Twenty-one articles were reviewed.  Most publications described research carried out in the UK.  One article was found related to VERT in Denmark and three from Australia.  Traditional and VERT teaching cultures were extracted and transformed into eight themes; clinical skills, knowledge and understanding, benefits to learners, teaching with VERT, ancillary resources, barriers, ancillary benefits and research and evaluation.

Conclusion

The educational culture in the UK, Denmark and Australia for teaching radiotherapeutic skills is very similar.  VERT, where it is used to full effect, can complement the traditional methods by enabling students to learn in a safe environment.  There is a lack of literature discussing educational culture in radiotherapy departments in conjunction with VERT.

Impact

Through the gaps identified in this research I was able to speak in support of a VERT related project proposal when I represented SoR on a Office for Students Strategic Interventions in Health Education Disciplines (SIHED) challenge fund panel.  The project investigating if VERT could be used to replace traditional clinical placement time was funded.

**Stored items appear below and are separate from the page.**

-- ==== Sys2Proof/Machine/Issue.lean ====
section
/-!
DEFINITION. What a slot needs to fire and the firing itself (R41-R46): the plan of each op, readiness, the competition of R43,
pops, and the errors that freeze the cell in place of a firing.
-/
namespace Sys2Proof.Machine

/-- What a firing of a slot needs: its units and how long it holds them, the queues it pops and those whose head it only reads,
the places it promises from pulse t + lat on and those it fills in pulse t, the descriptor-table entries it reads, the SRAM banks that
its operand reads use (R36), and the op's own further conditions. -/
structure Plan where
  units : List Exu
  hold  : Nat
  pops  : List Nat
  peeks : List Nat
  rooms : List (Nat × Nat)
  lat   : Nat
  descs : List Nat
  go    : Bool
  now   : List Nat := []
  banks : List Nat := []
deriving DecidableEq, Repr

/-- The queue a source code names (R39). -/
def srcQ (code : Nat) : List Nat := if code < 8 then [code] else []

def roomsOf (qs : List Nat) (k : Nat) : List (Nat × Nat) := qs.map (fun q => (q, k))

/-- Descriptor-table entries behind a descriptor: itself and its mask entry. -/
def descUse (c : Cell) (i : Nat) : List Nat := if (c.desc i).mskEn then [i, (c.desc i).msk] else [i]

/-! ### Plans of the common ops (R48, R51) -/

/-- MERGE's chosen input: token bit 0 (R51). -/
def mergeSrc (c : Cell) (w : BitVec 128) : Nat := if bitB (c.headItem (sCtl w)) 0 then sSrc1 w else sSrc0 w

/-- ROUTE's chosen queue: the (v mod m)-th lowest set bit of DST (R51). -/
def routeQ (c : Cell) (w : BitVec 128) : List Nat :=
  let qs := dstQs w
  match qs[(itemByte (c.headItem (sCtl w)) 0).toNat % qs.length]? with
  | some q => [q]
  | none => []

/-- A SYNC unit holds at most 8 requests (R208). -/
def syncReqs (c : Cell) : Nat := (c.reqs.filter (fun r => match r.kind with
  | .sync _ _ => true
  | _ => false)).length

/-- The common ops. While no token is present ROUTE has no chosen queue to need room in. In part DEDUCED, log 40. -/
def planCommon (c : Cell) (w : BitVec 128) : Option Plan :=
  let one := fun (u : Exu) (pops : List Nat) (rooms : List Nat) (lat : Nat) (go : Bool) =>
    some { units := [u], hold := 1, pops := pops, peeks := [], rooms := roomsOf rooms 1, lat := lat, descs := [], go := go }
  let src0 := srcQ (sSrc0 w)
  let ctl := srcQ (sCtl w)
  match sOp w with
  | 0x30 => if src0 = [] then none else one .steer src0 (dstQs w) 1 true
  | 0x31 => if src0 = [] ∨ srcQ (sSrc1 w) = [] ∨ ctl = [] then none else one .steer (ctl ++ src0 ++ srcQ (sSrc1 w)) (dstQs w) 1 true
  | 0x32 => if src0 = [] ∨ srcQ (sSrc1 w) = [] ∨ ctl = [] then none
      else one .steer (ctl ++ (if (c.queue (sCtl w)).hw = [] then [] else srcQ (mergeSrc c w))) (dstQs w) 1 true
  | 0x33 => if src0 = [] ∨ ctl = [] then none
      else one .steer (ctl ++ src0) (if (c.queue (sCtl w)).hw = [] then [] else routeQ c w) 1 true
  | 0x34 => one .steer src0 (dstQs w) 1 true
  | 0x35 => if src0 = [] then none else one .steer src0 (dstQs w) 2 true
  | 0x38 => one .sync src0 (dstQs w) 1 (syncReqs c < 8)
  | _ => none

/-! ### C-cells (R47, R64-R66, R73) -/

/-- Scale queue of an operand: only an operand that comes from a queue has one (R65). -/
def opScq (code field : Nat) : Option Nat := if code < 8 then scqOf field else none

/-- Pops and peeks of a scale queue at byte position `pos` for `n` bytes; a slot that retires pops an item it used in part (R66). -/
def scqPops (q : Option Nat) (pos n : Nat) (last : Bool) : List Nat × List Nat :=
  match q with
  | none => ([], [])
  | some v => if (scaleStep pos n).2 || last then ([v], []) else ([], [v])

/-- The tile position and descriptor each unit of a DOT reads SRC1 through (R88). -/
def dotUnits (c : Cell) (w : BitVec 128) : List (Nat × Option (Nat × Nat × Nat)) :=
  let d := sOpb w % 128
  if (sMod w).testBit 2 then
    (List.range 4).map (fun u =>
      (u, some (d, if (c.desc d).quad then (c.walkPos d, u) else (c.walkPos d + u, 0))))
  else [(0, if sSrc1 w = 8 then some (d, c.walkPos d, 0) else none)]

/-- A descriptor with its position at a step of its walk. -/
def placeAt (c : Cell) (i n u : Nat) : Desc × Pos := (c.desc i, (c.desc i).pos n u)

/-- The descriptor with ACC_EN = 1, and the position, that give a unit's accumulator offset (R91): SRC1's when it has ACC_EN, else
SRC0's. Where both have it the spec does not say whose row counts; SRC1's does (DESIGN CHOICE, log 53). -/
def accFrom (c : Cell) (w : BitVec 128) (u : Option (Nat × Nat × Nat)) : Option (Desc × Pos) :=
  let b := (u.map (fun t => placeAt c t.1 t.2.1 t.2.2)).filter (fun p => p.1.accEn)
  if b.isSome then b
  else if sSrc0 w = 8 then (some (placeAt c (sOpa w % 128) (c.walkPos (sOpa w % 128)) 0)).filter (fun p => p.1.accEn)
  else none

/-- The lowest and highest accumulator that a DOT firing can touch. -/
def dotRange (c : Cell) (w : BitVec 128) : Nat × Nat :=
  let ix := (dotUnits c w).map (fun u => accIndex (sOpc w) u.1 (accFrom c w u.2))
  (ix.foldl min (lgetD ix 0 0), ix.foldl max 0)

/-- Whether accumulator ranges overlap. -/
def overlaps (lo len lo' len' : Nat) : Bool := lo < lo' + len' && lo' < lo + len

/-- An accumulator range is free of ops of the other kind in flight at the start of this pulse (R46), and of open sight windows (R219). -/
def accFree (c : Cell) (isDot : Bool) (lo len : Nat) : Bool :=
  c.ops.all (fun o => o.isDot = isDot || ! overlaps lo len o.accLo o.accLen) &&
    c.accHeld.all (fun o => o.1 = isDot || ! overlaps lo len o.2.1 o.2.2) &&
    (isDot || c.sg.wins.all (fun v => v.2.firings = 0 || ! overlaps lo len v.2.accLo (v.2.accHi + 1 - v.2.accLo)))

/-- SRAM banks that one read through a descriptor uses: those of the granules it reads (R36, R94). -/
def banksRead (k : Cls) (c : Cell) (i n u : Nat) : List Nat :=
  (readDesc c.seen (storeSize k) (c.maskOf (c.desc i)) (c.desc i) n u).gran.map (bankAt k)

/-- Banks of a source operand: those of the next step when it is a descriptor. -/
def srcBanks (k : Cls) (c : Cell) (code i : Nat) : List Nat := if code = 8 then banksRead k c i (c.walkPos i) 0 else []

def planDot (c : Cell) (w : BitVec 128) (r : SlotRun) : Option Plan :=
  let nb := blocks (sFmt w)
  let a := scqPops (opScq (sSrc0 w) (sOpa w)) r.sc0 nb (lastFiring w r)
  let b := scqPops (opScq (sSrc1 w) (sOpb w)) r.sc1 nb (lastFiring w r)
  let all4 := (sMod w).testBit 2
  let rng := dotRange c w
  some { units := if all4 then [.dot 0, .dot 1, .dot 2, .dot 3] else [.dot (sMod w % 4)],
         hold := if sFmt w = 1 ∨ sFmt w = 2 then 2 else 1,
         pops := srcQ (sSrc0 w) ++ srcQ (sSrc1 w) ++ a.1 ++ b.1, peeks := a.2 ++ b.2,
         rooms := if (sMod w).testBit 3 then roomsOf (dstQs w) 1 else [], lat := 1,
         descs := (if sSrc0 w = 8 then descUse c (sOpa w % 128) else []) ++ (if sSrc1 w = 8 then descUse c (sOpb w % 128) else []),
         go := accFree c true rng.1 (rng.2 + 1 - rng.1),
         banks := srcBanks .c c (sSrc0 w) (sOpa w % 128) ++ (dotUnits c w).flatMap (fun u => match u.2 with
           | some t => banksRead .c c t.1 t.2.1 t.2.2
           | none => []) }

/-- Whether a narrowing firing completes its target item: it has the last elements, or the slot retires (R73). -/
def fills (w : BitVec 128) (r : SlotRun) : Bool := epi (sFmt w) ≤ r.block.length + 8 || lastFiring w r

/-- First accumulator of an ACC_OUT firing: OPC stepped by 8 for each firing since START (R47). -/
def accOutBase (w : BitVec 128) (r : SlotRun) : Nat := sOpc w + 8 * r.count

def planAccOut (c : Cell) (w : BitVec 128) (r : SlotRun) : Option Plan :=
  some { units := [.acc], hold := 1, pops := [], peeks := [], rooms := if fills w r then roomsOf (dstQs w) 1 else [], lat := 3,
         descs := [], go := accFree c false (accOutBase w r) 8 }

def planAccClr (c : Cell) (w : BitVec 128) : Option Plan :=
  some { units := [.acc], hold := max 1 ((sOpb w + 63) / 64), pops := [], peeks := [], rooms := [], lat := 1, descs := [],
         go := accFree c false (sOpc w) (sOpb w) }

/-- VADD, VMUL and VMAX with HOLD (R47). -/
def planVec (c : Cell) (w : BitVec 128) (r : SlotRun) : Option Plan :=
  let s1 := srcQ (sSrc1 w)
  let hold := (sMod w).testBit 0
  let popNow := ! hold || (r.count + 1) % max 1 (sOpc w) = 0
  if sSrc0 w > 8 ∨ sSrc1 w > 8 then none
  else some { units := [.vec], hold := 1, pops := srcQ (sSrc0 w) ++ (if popNow then s1 else []),
              peeks := if popNow then [] else s1, rooms := roomsOf (dstQs w) 1, lat := 4,
              descs := (if sSrc0 w = 8 then descUse c (sOpa w % 128) else []) ++
                (if sSrc1 w = 8 then descUse c (sOpb w % 128) else []), go := true,
              banks := srcBanks .c c (sSrc0 w) (sOpa w % 128) ++ srcBanks .c c (sSrc1 w) (sOpb w % 128) }

def planScale (c : Cell) (w : BitVec 128) : Option Plan :=
  if sSrc0 w > 8 then none
  else some { units := [.vec], hold := 1, pops := srcQ (sSrc0 w), peeks := [], rooms := roomsOf (dstQs w) 1, lat := 4,
              descs := if sSrc0 w = 8 then descUse c (sOpc w % 128) else [], go := true,
              banks := srcBanks .c c (sSrc0 w) (sOpc w % 128) }

/-- Firings that a widening CVT makes of one source item (R73). -/
def widenN (w : BitVec 128) : Nat := max 1 (epi (sMod w) / 8)

/-- Firings of one block of a widening source: the block's scale byte is used up by its last firing (R66, R73). -/
def blockEnd (w : BitVec 128) (pos : Nat) : Bool := (8 * (pos + 1)) % 32 = 0 || pos + 1 = widenN w

/-- Whether a CVT narrows from FP32 (R73). -/
def isNarrow (w : BitVec 128) : Bool := sMod w = 0

/-- The scale queue of a CVT: read for an MX source, written for an MX target, else none (R74). -/
def cvtScq (w : BitVec 128) : Option Nat :=
  let fm := if isNarrow w then sFmt w else sMod w
  if 3 ≤ fm ∧ fm ≤ 7 then scqOf (sOpa w) else none

/-- Whether a narrowing firing completes a scale item (R75). -/
def fillsScale (w : BitVec 128) (r : SlotRun) : Bool :=
  (cvtScq w).isSome && fills w r && (32 ≤ r.scPart.length + blocks (sFmt w) || lastFiring w r)

def planCvt (c : Cell) (w : BitVec 128) (r : SlotRun) : Option Plan :=
  if sSrc0 w > 8 then none
  else
    let descs := if sSrc0 w = 8 then descUse c (sOpc w % 128) else []
    let banks := if r.wide = 0 then srcBanks .c c (sSrc0 w) (sOpc w % 128) else []
    if isNarrow w then
      some { units := [.vec], hold := 1, pops := srcQ (sSrc0 w), peeks := [],
             rooms := (if fills w r then roomsOf (dstQs w) 1 else []) ++
               (if fillsScale w r then roomsOf ((cvtScq w).toList) 1 else []), lat := 4, descs := descs, go := true, banks := banks }
    else
      let done := r.wide + 1 = widenN w || lastFiring w r
      let scq := if sSrc0 w < 8 then cvtScq w else none
      let sc := match scq with
        | none => ([], [])
        | some q => if (blockEnd w r.wide && (scaleStep r.sc0 1).2) || lastFiring w r then ([q], []) else ([], [q])
      some { units := [.vec], hold := 1, pops := (if done then srcQ (sSrc0 w) else []) ++ sc.1,
             peeks := (if done then [] else srcQ (sSrc0 w)) ++ sc.2, rooms := roomsOf (dstQs w) 1, lat := 4, descs := descs,
             go := true, banks := banks }

def planLoad (k : Cls) (c : Cell) (w : BitVec 128) (u : Exu) (lat : Nat) : Option Plan :=
  some { units := [u], hold := 1, pops := [], peeks := [], rooms := roomsOf (dstQs w) 1, lat := lat,
         descs := descUse c (sOpa w % 128), go := true, banks := if k = .p then [] else srcBanks k c 8 (sOpa w % 128) }

def planStore (c : Cell) (w : BitVec 128) (u : Exu) : Option Plan :=
  if srcQ (sSrc0 w) = [] then none
  else some { units := [u], hold := 1, pops := srcQ (sSrc0 w), peeks := [], rooms := [], lat := 2,
              descs := descUse c (sOpa w % 128), go := true }

def planC (c : Cell) (w : BitVec 128) (r : SlotRun) : Option Plan :=
  match sOp w with
  | 0x01 => planDot c w r
  | 0x02 => planAccOut c w r
  | 0x03 => planAccClr c w
  | 0x10 => planVec c w r
  | 0x11 => planVec c w r
  | 0x12 => planVec c w r
  | 0x13 => planScale c w
  | 0x18 => planCvt c w r
  | 0x20 => planLoad .c c w .move 3
  | 0x21 => planStore c w .move
  | _ => none

/-! ### M, F and P cells (R49) -/

def planM (c : Cell) (w : BitVec 128) : Option Plan :=
  match sOp w with
  | 0x01 => planLoad .m c w (.strm (sMod w % 4)) 4
  | 0x02 => planStore c w (.strm (sMod w % 4))
  | 0x03 =>
    if srcQ (sSrc0 w) = [] then none
    else some { units := [.dma], hold := 1, pops := srcQ (sSrc0 w), peeks := [], rooms := roomsOf (dstQs w) 1, lat := 1,
                descs := descUse c (sOpa w % 128) ++ descUse c (sOpb w % 128), go := true }
  | _ => none

/-- A reduction firing that takes the last of its OPB items (R80). -/
def redLast (w : BitVec 128) (r : SlotRun) : Bool := (r.count + 1) % max 1 (sOpb w) = 0

def planF (w : BitVec 128) (r : SlotRun) : Option Plan :=
  let fn := fun (hold k : Nat) =>
    if srcQ (sSrc0 w) = [] then none
    else some { units := [Exu.fn], hold := hold, pops := srcQ (sSrc0 w), peeks := [], rooms := roomsOf (dstQs w) k, lat := 8,
                descs := [], go := true }
  let red := fun (u : Exu) (k lat : Nat) =>
    if srcQ (sSrc0 w) = [] then none
    else some { units := [u], hold := 1, pops := srcQ (sSrc0 w), peeks := [],
                rooms := if redLast w r then roomsOf (dstQs w) k else [], lat := lat, descs := [], go := true }
  match sOp w with
  | 0x01 => fn 1 1
  | 0x02 => fn 1 1
  | 0x03 => fn 1 1
  | 0x04 => fn 1 1
  | 0x05 => fn 1 1
  | 0x06 => fn 1 1
  | 0x07 => fn 2 2
  | 0x08 => planVec Cell.reset w r
  | 0x09 => planVec Cell.reset w r
  | 0x0A => planVec Cell.reset w r
  | 0x10 => red .red 1 6
  | 0x11 => red .red 1 6
  | 0x12 => red .topk ((sOpa w + 3) / 4) 10
  | _ => none

/-- Posted-write entries (R173). -/
def pwbRoom (c : Cell) : Bool := c.pc.pwb.length < 16

def planP (c : Cell) (w : BitVec 128) : Option Plan :=
  match sOp w with
  | 0x01 => planLoad .p c w .chan 3
  | 0x02 => (planStore c w .chan).map (fun p => { p with lat := 3, go := pwbRoom c })
  | _ => none

/-! ### G cells (R108-R129) -/

/-- The stored tile the coming EXPAND firing of slot `n` works on, when its header has been read. -/
def expTile (c : Cell) (n : Nat) : Option (Expand × TileHdr) :=
  match tget c.gc.expands n with
  | some e => e.hdr.map (fun h => (e, TileHdr.of h))
  | none => none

Networked learning and CPD: How are practitioners being signposted?

Purpose

The purpose of this work was to present findings of policy document analysis carried out to critically appraise UK healthcare continuing professional development (CPD) policy and to make recommendations to the Society and College of Radiographers for the use of networked learning for CPD.

Methodology and methods

Qualitative document analysis was used to interrogate guidance and policy documents from the UK’s NHS education departments, the statutory regulator, professional body and NHS strategic planning publications.  Documents were reviewed, and analysis questions posed in order to draw consensus on networked learning for healthcare professionals’ CPD.

Results

Eleven documents were reviewed and the term “networked learning” did not appear in any of them, leading to the conclusion that the term is not well recognised outside of the higher education environment.  Deeper analysis showed that although the term is unfamiliar the main elements of networked learning are being undertaking by healthcare practitioners, usually under the guise of social media or social networking.

Conclusion

There is scope for the College of Radiographers to update their CPD guidance document and to enhance the practical guidance on using online discussions and collaborations for CPD.  Some members may need more guidance than others so an interactive resource which directs member to appropriate information and guidance personalised to their own needs may be of more use than a static document.

Impact

Should CPD form part of the updated Education and Career Framework, then this work will be invaluable in encouraging SoR members to see the benefits of networked learning/social learning.  Alternatively, there is a strong argument for including this method of learning in an updated CPD guidance document.